Chitra’s spirit claims that Dr.Balu/Dr. Shinde has to be killed in the same place where he had killed her family, and that her brother Ashok/Senthil must be proven innocent and released, and that their family’s spirits will leave earth peacefully only if that happens.

This triggers hallucinations of Chitra and her family in the form of Manu’s family for Dr.Balu/Shinde. He turns psychotic and starts attacking all of the members in the house with a small hammer he finds in their living room, and Manu arrives at the right time to save them. Manu kills Dr.Balu / Shinde with the sledge hammer and this is what his nightmare and the climax episode had shown earlier: Manu was innocent, and he was holding the sledge hammer to kill the real culprit Dr. Shinde/ Balu.

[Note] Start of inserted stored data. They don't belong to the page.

-- ==== Sys2Proof/Laws/State.lean ====
section
/-! SUPPORT. Laws of the state: what each update leaves unchanged, field by field, and reads after writes of contexts,
units, slots and registers. -/

namespace Sys2Proof.Machine

/-! ## modCur -/

@[simp] theorem modCur_now (s : State) (f : Cur → Cur) : (modCur s f).now = s.now := rfl
@[simp] theorem modCur_resetAt (s : State) (f : Cur → Cur) : (modCur s f).resetAt = s.resetAt := rfl
@[simp] theorem modCur_free (s : State) (f : Cur → Cur) : (modCur s f).free = s.free := rfl
@[simp] theorem modCur_agenda (s : State) (f : Cur → Cur) : (modCur s f).agenda = s.agenda := rfl
@[simp] theorem modCur_pending (s : State) (f : Cur → Cur) : (modCur s f).pending = s.pending := rfl
@[simp] theorem modCur_out (s : State) (f : Cur → Cur) : (modCur s f).out = s.out := rfl
@[simp] theorem modCur_stopped (s : State) (f : Cur → Cur) : (modCur s f).stopped = s.stopped := rfl
@[simp] theorem modCur_ctl (s : State) (f : Cur → Cur) : (modCur s f).ctl = s.ctl := rfl
@[simp] theorem modCur_timeLatch (s : State) (f : Cur → Cur) : (modCur s f).timeLatch = s.timeLatch := rfl
@[simp] theorem modCur_errs (s : State) (f : Cur → Cur) : (modCur s f).errs = s.errs := rfl
@[simp] theorem modCur_throttle (s : State) (f : Cur → Cur) : (modCur s f).throttle = s.throttle := rfl
@[simp] theorem modCur_mem (s : State) (f : Cur → Cur) : (modCur s f).mem = s.mem := rfl
@[simp] theorem modCur_poison (s : State) (f : Cur → Cur) : (modCur s f).poison = s.poison := rfl
@[simp] theorem modCur_home (s : State) (f : Cur → Cur) : (modCur s f).home = s.home := rfl
@[simp] theorem modCur_l2 (s : State) (f : Cur → Cur) : (modCur s f).l2 = s.l2 := rfl
@[simp] theorem modCur_wb (s : State) (f : Cur → Cur) : (modCur s f).wb = s.wb := rfl
@[simp] theorem modCur_l1 (s : State) (f : Cur → Cur) : (modCur s f).l1 = s.l1 := rfl
@[simp] theorem modCur_mts (s : State) (f : Cur → Cur) : (modCur s f).mts = s.mts := rfl
@[simp] theorem modCur_filt (s : State) (f : Cur → Cur) : (modCur s f).filt = s.filt := rfl
@[simp] theorem modCur_cohSeq (s : State) (f : Cur → Cur) : (modCur s f).cohSeq = s.cohSeq := rfl
@[simp] theorem modCur_asks (s : State) (f : Cur → Cur) : (modCur s f).asks = s.asks := rfl
@[simp] theorem modCur_writers (s : State) (f : Cur → Cur) : (modCur s f).writers = s.writers := rfl
@[simp] theorem modCur_hwPend (s : State) (f : Cur → Cur) : (modCur s f).hwPend = s.hwPend := rfl
@[simp] theorem modCur_refusals (s : State) (f : Cur → Cur) : (modCur s f).refusals = s.refusals := rfl
@[simp] theorem modCur_fwCache (s : State) (f : Cur → Cur) : (modCur s f).fwCache = s.fwCache := rfl
@[simp] theorem modCur_sweepCells (s : State) (f : Cur → Cur) : (modCur s f).sweepCells = s.sweepCells := rfl
@[simp] theorem modCur_queuedCells (s : State) (f : Cur → Cur) : (modCur s f).queuedCells = s.queuedCells := rfl
@[simp] theorem modCur_recallPage (s : State) (f : Cur → Cur) : (modCur s f).recallPage = s.recallPage := rfl
@[simp] theorem modCur_collapses (s : State) (f : Cur → Cur) : (modCur s f).collapses = s.collapses := rfl
@[simp] theorem modCur_repHeld (s : State) (f : Cur → Cur) : (modCur s f).repHeld = s.repHeld := rfl
@[simp] theorem modCur_repQueue (s : State) (f : Cur → Cur) : (modCur s f).repQueue = s.repQueue := rfl
@[simp] theorem modCur_setWait (s : State) (f : Cur → Cur) : (modCur s f).setWait = s.setWait := rfl
@[simp] theorem modCur_sfBusy (s : State) (f : Cur → Cur) : (modCur s f).sfBusy = s.sfBusy := rfl
@[simp] theorem modCur_reps (s : State) (f : Cur → Cur) : (modCur s f).reps = s.reps := rfl
@[simp] theorem modCur_arming (s : State) (f : Cur → Cur) : (modCur s f).arming = s.arming := rfl
@[simp] theorem modCur_oldLease (s : State) (f : Cur → Cur) : (modCur s f).oldLease = s.oldLease := rfl
@[simp] theorem modCur_planActive (s : State) (f : Cur → Cur) : (modCur s f).planActive = s.planActive := rfl
@[simp] theorem modCur_planPending (s : State) (f : Cur → Cur) : (modCur s f).planPending = s.planPending := rfl
@[simp] theorem modCur_armed (s : State) (f : Cur → Cur) : (modCur s f).armed = s.armed := rfl
@[simp] theorem modCur_switching (s : State) (f : Cur → Cur) : (modCur s f).switching = s.switching := rfl
@[simp] theorem modCur_rxMoved (s : State) (f : Cur → Cur) : (modCur s f).rxMoved = s.rxMoved := rfl
@[simp] theorem modCur_sess (s : State) (f : Cur → Cur) : (modCur s f).sess = s.sess := rfl
@[simp] theorem modCur_chanQ (s : State) (f : Cur → Cur) : (modCur s f).chanQ = s.chanQ := rfl
@[simp] theorem modCur_spdmSeq (s : State) (f : Cur → Cur) : (modCur s f).spdmSeq = s.spdmSeq := rfl
@[simp] theorem modCur_budgetAt (s : State) (f : Cur → Cur) : (modCur s f).budgetAt = s.budgetAt := rfl
@[simp] theorem modCur_peerCell (s : State) (f : Cur → Cur) : (modCur s f).peerCell = s.peerCell := rfl
@[simp] theorem modCur_departed (s : State) (f : Cur → Cur) : (modCur s f).departed = s.departed := rfl
@[simp] theorem modCur_tags (s : State) (f : Cur → Cur) : (modCur s f).tags = s.tags := rfl
@[simp] theorem modCur_setups (s : State) (f : Cur → Cur) : (modCur s f).setups = s.setups := rfl
@[simp] theorem modCur_removed (s : State) (f : Cur → Cur) : (modCur s f).removed = s.removed := rfl
@[simp] theorem modCur_removedRx (s : State) (f : Cur → Cur) : (modCur s f).removedRx = s.removedRx := rfl
@[simp] theorem modCur_fabAdj (s : State) (f : Cur → Cur) : (modCur s f).fabAdj = s.fabAdj := rfl
@[simp] theorem modCur_txns (s : State) (f : Cur → Cur) : (modCur s f).txns = s.txns := rfl
@[simp] theorem modCur_landTxns (s : State) (f : Cur → Cur) : (modCur s f).landTxns = s.landTxns := rfl
@[simp] theorem modCur_nextTxn (s : State) (f : Cur → Cur) : (modCur s f).nextTxn = s.nextTxn := rfl
@[simp] theorem modCur_ports (s : State) (f : Cur → Cur) : (modCur s f).ports = s.ports := rfl
@[simp] theorem modCur_extents (s : State) (f : Cur → Cur) : (modCur s f).extents = s.extents := rfl
@[simp] theorem modCur_windows (s : State) (f : Cur → Cur) : (modCur s f).windows = s.windows := rfl
@[simp] theorem modCur_hostWait (s : State) (f : Cur → Cur) : (modCur s f).hostWait = s.hostWait := rfl
@[simp] theorem modCur_boot (s : State) (f : Cur → Cur) : (modCur s f).boot = s.boot := rfl
@[simp] theorem modCur_supRunning (s : State) (f : Cur → Cur) : (modCur s f).supRunning = s.supRunning := rfl
@[simp] theorem modCur_supEntry (s : State) (f : Cur → Cur) : (modCur s f).supEntry = s.supEntry := rfl
@[simp] theorem modCur_image (s : State) (f : Cur → Cur) : (modCur s f).image = s.image := rfl
@[simp] theorem modCur_update (s : State) (f : Cur → Cur) : (modCur s f).update = s.update := rfl
@[simp] theorem modCur_supOld (s : State) (f : Cur → Cur) : (modCur s f).supOld = s.supOld := rfl
@[simp] theorem modCur_mrs (s : State) (f : Cur → Cur) : (modCur s f).mrs = s.mrs := rfl
@[simp] theorem modCur_audit (s : State) (f : Cur → Cur) : (modCur s f).audit = s.audit := rfl
@[simp] theorem modCur_auditNext (s : State) (f : Cur → Cur) : (modCur s f).auditNext = s.auditNext := rfl
@[simp] theorem modCur_auditReleased (s : State) (f : Cur → Cur) : (modCur s f).auditReleased = s.auditReleased := rfl
@[simp] theorem modCur_auditExported (s : State) (f : Cur → Cur) : (modCur s f).auditExported = s.auditExported := rfl
@[simp] theorem modCur_auditDropped (s : State) (f : Cur → Cur) : (modCur s f).auditDropped = s.auditDropped := rfl
@[simp] theorem modCur_auditLost (s : State) (f : Cur → Cur) : (modCur s f).auditLost = s.auditLost := rfl
@[simp] theorem modCur_audIn (s : State) (f : Cur → Cur) : (modCur s f).audIn = s.audIn := rfl
@[simp] theorem modCur_audNonce (s : State) (f : Cur → Cur) : (modCur s f).audNonce = s.audNonce := rfl
@[simp] theorem modCur_extData (s : State) (f : Cur → Cur) : (modCur s f).extData = s.extData := rfl
@[simp] theorem modCur_inletHot (s : State) (f : Cur → Cur) : (modCur s f).inletHot = s.inletHot := rfl
@[simp] theorem modCur_linkRuns (s : State) (f : Cur → Cur) : (modCur s f).linkRuns = s.linkRuns := rfl
@[simp] theorem modCur_fences (s : State) (f : Cur → Cur) : (modCur s f).fences = s.fences := rfl
@[simp] theorem modCur_stkQuiet (s : State) (f : Cur → Cur) : (modCur s f).stkQuiet = s.stkQuiet := rfl
@[simp] theorem modCur_recal (s : State) (f : Cur → Cur) : (modCur s f).recal = s.recal := rfl
@[simp] theorem modCur_withheld (s : State) (f : Cur → Cur) : (modCur s f).withheld = s.withheld := rfl
@[simp] theorem modCur_relReg (s : State) (f : Cur → Cur) : (modCur s f).relReg = s.relReg := rfl
@[simp] theorem modCur_queues (s : State) (f : Cur → Cur) : (modCur s f).queues = s.queues := rfl
@[simp] theorem modCur_spans (s : State) (f : Cur → Cur) : (modCur s f).spans = s.spans := rfl
@[simp] theorem modCur_nextSpan (s : State) (f : Cur → Cur) : (modCur s f).nextSpan = s.nextSpan := rfl
@[simp] theorem modCur_rr (s : State) (f : Cur → Cur) : (modCur s f).rr = s.rr := rfl
@[simp] theorem modCur_charge (s : State) (f : Cur → Cur) : (modCur s f).charge = s.charge := rfl
@[simp] theorem modCur_cores (s : State) (f : Cur → Cur) : (modCur s f).cores = s.cores := rfl
@[simp] theorem modCur_ctxs (s : State) (f : Cur → Cur) : (modCur s f).ctxs = s.ctxs := rfl
@[simp] theorem modCur_mills (s : State) (f : Cur → Cur) : (modCur s f).mills = s.mills := rfl
@[simp] theorem modCur_hbars (s : State) (f : Cur → Cur) : (modCur s f).hbars = s.hbars := rfl
@[simp] theorem modCur_hstand (s : State) (f : Cur → Cur) : (modCur s f).hstand = s.hstand := rfl
@[simp] theorem modCur_hwait (s : State) (f : Cur → Cur) : (modCur s f).hwait = s.hwait := rfl
@[simp] theorem modCur_hsent (s : State) (f : Cur → Cur) : (modCur s f).hsent = s.hsent := rfl
@[simp] theorem modCur_walkCache (s : State) (f : Cur → Cur) : (modCur s f).walkCache = s.walkCache := rfl
@[simp] theorem modCur_walkAsks (s : State) (f : Cur → Cur) : (modCur s f).walkAsks = s.walkAsks := rfl
@[simp] theorem modCur_sweeps (s : State) (f : Cur → Cur) : (modCur s f).sweeps = s.sweeps := rfl
@[simp] theorem modCur_nextSweep (s : State) (f : Cur → Cur) : (modCur s f).nextSweep = s.nextSweep := rfl
@[simp] theorem modCur_publs (s : State) (f : Cur → Cur) : (modCur s f).publs = s.publs := rfl
@[simp] theorem modCur_winFaulted (s : State) (f : Cur → Cur) : (modCur s f).winFaulted = s.winFaulted := rfl
@[simp] theorem modCur_winTime (s : State) (f : Cur → Cur) : (modCur s f).winTime = s.winTime := rfl
@[simp] theorem modCur_ringRetry (s : State) (f : Cur → Cur) : (modCur s f).ringRetry = s.ringRetry := rfl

The extremely angry and unsatisfied spirits of Chitra, her mother, 2 older brothers, sisters in law, nephew and niece - the 8 people who were murdered by Dr. Shinde that day in 1977 - were still lurking in the house numbered 13B, waiting for an opportunity to get revenge on Dr. Shinde and give justice to Chitra’s mentally challenged older brother Ashok/Senthil. They used to keep him locked in a room of their house because he would turn violent suddenly. When the murders happened, he was locked in his room but heard the horrible cries and managed to somehow escape from the room. But it was too late because his whole family had been murdered by then. He grieves by hugging the dead bodies of his family members and ends up getting blood stains all over himself. He knows and understands what has happened and feels devastated. He believes that the TV (because of which Sairam saw Chitra) is the sole reason for this tragedy. Then he sees the bloodstained sledge hammer (the murder weapon, which Dr. Shinde had forgotten at the crime scene) and starts to angrily break the TV with the hammer, and that is the exact moment when the police walks in and believe that he was the one who killed his family members, and detains him. The dead family had been waiting for 30 years to get revenge and when a family exactly like theirs moved into apartment number 13B, similar to their bungalow number 13B, the spirits decided to use them for help. Manohar was the only one who was intelligent enough to notice the details and pick up hints, so they hung onto him with hope and even guided him indirectly to achieve what they wanted.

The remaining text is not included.